6 thoughts on “Avoiding Alzheimer’s

  1. The former research is one of those correlation = evidence type papers.

    I’m also dubious of the presumption that ‘education’ provides a significantly different learning activity than ‘life’.
    When I left school was when I began to learn; more vicariously yes – but it was learning still.

    And finally – the MMSE only specifies the number of animals named in a minute. This may be taken two ways:
    In weakening the research:
    1. David Attenbrough wasn’t so televised pre-1990 as he was the decade later.
    2. At that time people had to put up with David Bellamy which, until it was pointed out, everyone thought was just another one of the apes.

    But in strengthening it:
    3. There are probably far fewer animals around in 2002 than 1991 so a little extra thinking might be required.

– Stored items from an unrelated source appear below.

-- ==== Sys2Proof/Tests/Slice0.lean ====
section
/-! SUPPORT. Tests of the model: states on which the hypotheses of the statements hold, checks of well-formedness, and slot words
written out from Tables 07.4 to 07.7. -/
namespace Sys2Proof.Tests
open Sys2Proof Sys2Proof.Machine

section
-- one thread: each theorem is small, and a thread for each would need its own stack
set_option Elab.async false

/-! ## States -/

/-- A function whose link is up, with bus mastering. -/
def hifUp : Hif := { Hif.reset with linkUp := true, bme := true, perstN := true, msixEn := true }

/-- A module that is ready: both links up, the controller active, every rail on. -/
def up : State :=
  { State.reset with
    now := 100
    hif0 := hifUp, hif1 := hifUp
    pwr := { Pwr.reset with pg := true, phase := 11, state := 1, vmgt := true, lock := true, refok := true, ready := true, vin := 5400 }
    mgt := { Mgt.reset with phase := 1, eid := 8 } }

/-- A cast of one core in cluster 0, and a job of it. -/
def img0 : CoreImg := ⟨64, [], [], []⟩
def cast0 : Cast := ⟨1, [0], 0, 0, [], [img0], [[]]⟩
def job0 : Job :=
  ⟨.running, 0, 0, cast0, [5, 6], 7, 0, false, 0, 0, false, 0, 0, none, none, none, false, [], [], 1⟩

/-- A core in service on which job 1 runs, its first sixteen bundles supplied. -/
def core0 : Core :=
  { Core.reset with st := .run, insvc := true, job := some 1, stepFrom := some 90, supplied := (rangeFrom 0 16).map (fun i => (i, true)) }

/-- Core 0 of the module, running. -/
def k0 : CoreId := ⟨0, 0, 0⟩
def running : State :=
  { up with cores := [(0, core0)], jobs := [(1, some job0)], niches := [(0, ⟨some false, 0, 1, (rangeFrom 0 20).map (fun p => (p, 0x04000000))⟩)] }
/-- Slot tables in which the last slot of the frame carries route 0 of cluster 0 to the own pedestal for niche 0. -/
def image0 : Memory := Memory.write (0xC8000 + 4095 * 2) [0, 0x80] (Memory.write ((4095 * 5 + 4) * 2) [5, 0x80] [])

/-- The running core with data to work on. -/
def loaded : State :=
  { running.updCore 0 (fun c => { c with
      sreg := [(1, 7), (2, 0x100), (3, 100), (4, 5), (5, 0x800000), (6, 0x40), (7, 0x100000000080), (8, 0x200002), (9, 0x4000000400), (10, 0xFFFFFFFF), (11, 1029)],
      preg := [(1, 5), (2, 7)], vreg := [(64 * 2, 0x3F800000), (64 * 2 + 1, 0x40000000), (64 * 3, 0x7F800000), (64 * 3 + 1, 0x3F000000)],
      cstore := (rangeFrom 0 300).map (fun a => (a, BitVec.ofNat 8 (a % 7 + 1))) }) with
    dshare := 4095, slots := some image0 }

/-- A descriptor of zeros, and an entry of it. -/
def desc0 : Desc :=
  { op := 0, sk := 0, dk := 0, cen := false, fence := false, nonres := false, bar := false, bad := false, len := 0, src := 0, dst := 0
    rows := 0, sstride := 0, dstride := 0, ctr := 0, inc := 0, fillv := 0, tag := 0, handle := 0, args := 0, seed := 0, tlimit := 0, bgrp := 0 }
def entry0 : Entry := Entry.new 0 desc0 90
/-- A staged job on cluster 0, whose core 0 is free. -/
def staged : State := { up with
  cores := [(0, { Core.reset with insvc := true, sreg := [(9, 9)] })], jobs := [(1, some { job0 with st := .staged })]
  niches := running.niches, sqs := [(0, { Sq.reset with entries := [{ entry0 with phase := .accepted, job := some 1 }] })] }
def halted : State := running.updCore 0 (fun c => { c with st := .halted })
def stopping : State := { running with jobs := [(1, some { job0 with st := .stopping, stopCode := cTimeout })] }
def limited : State := { running with jobs := [(1, some { job0 with tlimit := 5 })] }
def parkedQ : DQueue := { DQueue.reset with entries := [{ entry0 with phase := .parked }] }
def preempted : State := { running.updCore 0 (fun c => { c with q0 := parkedQ }) with
  jobs := [(1, some { job0 with stopIdx := some 4 })] }
def suspending : State := { running.updCore 0 (fun c => { c with st := .suspended, sreg := [(3, 33)] }) with
  jobs := [(1, some { job0 with stopIdx := some 4 })] }
def saved0 : SavedCore :=
  { key := 0, ctx := some (Core.context 0 { Core.reset with sreg := [(3, 33)], pc := 7, stepHeld := 40 }), halted := false, istore := [], supplied := []
    bank0 := .zero, bank1 := .zero, active := false, upto := 0, cstore := [], q0 := .reset, q1 := .reset, q2 := .reset, q3 := .reset, sends := []
    hold := none, wait := none }
def suspended : State := { up with
  cores := [(0, { Core.reset with insvc := true })], niches := running.niches
  jobs := [(1, some { job0 with st := .suspended, saved := [saved0], savedClus := [⟨0, [(3, 1)], 16, 5⟩] })] }
/-- A window of niche 0 on pedestal 0: the first 2 MiB of its DVAs lie at offset 0x200000 of the pedestal's plinth. -/
def map0 : BitVec 128 := BitVec.ofNat 128 (0xF + 2 ^ 64 * (0x10000100000 + 2 ^ 48))
def paged (mem : List (Nat × List Byte)) : State :=
  let s := running.updPed 0 (fun d => { d with win := [(0, map0)] })
  { s with mpa := mem.foldl (fun m x => Memory.write x.1 x.2 m) (Memory.write 0x10000100000 (leBytes 0x10000200003 8) []) }
/-- MPA of a DVA of that window. -/
def dva (a : Nat) : Nat := 0x10000200000 + a
/-- A context record that R446 accepts: 64 by 64, blocks of 8. -/
def ctxBytes : List Byte :=
  let m := Memory.write 0 (leBytes 1 4 ++ [64, 0, 64, 0, 1, 2, 0, 1, 128, 0]) []
  (Memory.write 0x28 [2] (Memory.write 0x44 [1] (Memory.write 0x50 [1] m))).bytes 0 512
def g00 : EngId := ⟨0, 0⟩
/-- A ring of one command: its entry lies at offset 0x1000 of the plinth. -/
def ringed (key op : Nat) (arg : Nat) (mem : List (Nat × List Byte)) : State :=
  (paged ((0x10000001000, leBytes op 8 ++ leBytes 0 8 ++ leBytes arg 8) :: mem)).updPed 0 (fun d =>
    { d with rings := [(key, { Ring.reset with base := 0x1000, cfg := 4, tail := 1 })]
             pixCtxBase := 0x40000, entCtxBase := 0x60000 })
def srecBytes (cfg : Nat) : List Byte :=
  (Memory.write 0x18 [2] (Memory.write 0x30 [2] (Memory.write 0x0A [1] (Memory.write 0x0C [15] [(0, BitVec.ofNat 8 cfg)])))).bytes 0 128
def entRing (op arg cfg : Nat) (mem : List (Nat × List Byte)) : State :=
  (ringed (ringKey 1 0 0) op arg ([(0x10000040000, ctxBytes), (0x10000060000, srecBytes cfg)] ++ mem)).updPed 0 (fun d => { d with counters := [(0, 5)] })
def t1 := entRing 1 0x3000 1 [(dva 0x3000, srecBytes 1)]
def frameCtx : Memory := Memory.write 0 (leBytes 1 4 ++ [8, 0, 16, 0, 1, 2, 0, 1, 128, 0]) []
def frameRec : Memory := Memory.write 0 [0x0C] []
def pixCmd0 (op : Nat) : PixCmd := ⟨⟨0, 0, op, false, 0, 0, 0, 0⟩, frameCtx, frameRec, [⟨0, 0x10000, 0x10000200000⟩], 0, [], 0, []⟩
def sqEn : Sq := { Sq.reset with cfg := 0x80000004, base := 0x10000, owner := some false, tail := 1 }
def hostMem (bs : List (Nat × List Byte)) : Memory := bs.foldl (fun m x => Memory.write x.1 x.2 m) []
/-- SQ 0 and CQ 0 of function 0 enabled, an entry in the host's memory. -/
def hosted (q : Sq) (mem : List (Nat × List Byte)) : State :=
  { running with hif0 := { hifUp with mem := hostMem mem }, sqs := [(0, q)], cqs := [(0, { Cq.reset with cfg := 0x80000004, base := 0x20000, owner := some false })] }
def mb (ws : List Word) (f : Mbx → Mbx) : State := { up with hif0 := { hifUp with mbx := f { Mbx.reset with h2m := ws } } }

    • I have to say I’m not overly convinced by MMSEs but as a rough guide of thumb they have a use. And that’s a good point about animals. I hadn’t thought about it – but it goes along with much of the thrust of the first study – namely that a lot of things have changed over that period. The education thing just gives a handy headline..

  2. I’m trying not to imagine how cognitive functioning in mice is measured because this is a serious research project.

    ‘Now, Benjie Mouse, repeat after me: antidisestablishmentarianism’…. ;o)

  3. Have you come across the nun study, cb? Here’s a link for a story about it

    http://www.time.com/time/magazine/article/0,9171,999867-1,00.html

    I think the trouble with Alzheimer’s and dementia in general, is that there are several things that can cause the same effect and the diagnosis is a negative one; it is made by eliminating other possibles. A positive diagnosis is only possible after death, and that’s not generally done.

    Re longer schooling; my mum makes an absolute joke of this research, although there may be something in it. She spoke three languages, was in I don’t know how many societies for this and that, had six children and worked and somewhere inbetween that, found time to knit Arran jumpers for us all, while regulating the telly with the spare knitting needle (she would change the channel if something unsuitable came on by jabbing the channel buttons.) If my mum had invented the remote control, it would have been a seven foot knitting needle. Strange how things pan out..

  4. I had heard of that study but hadn’t read up much about the details. To be honest, I’m a little cynical of the study re: schooling and am not sure how apparent that was!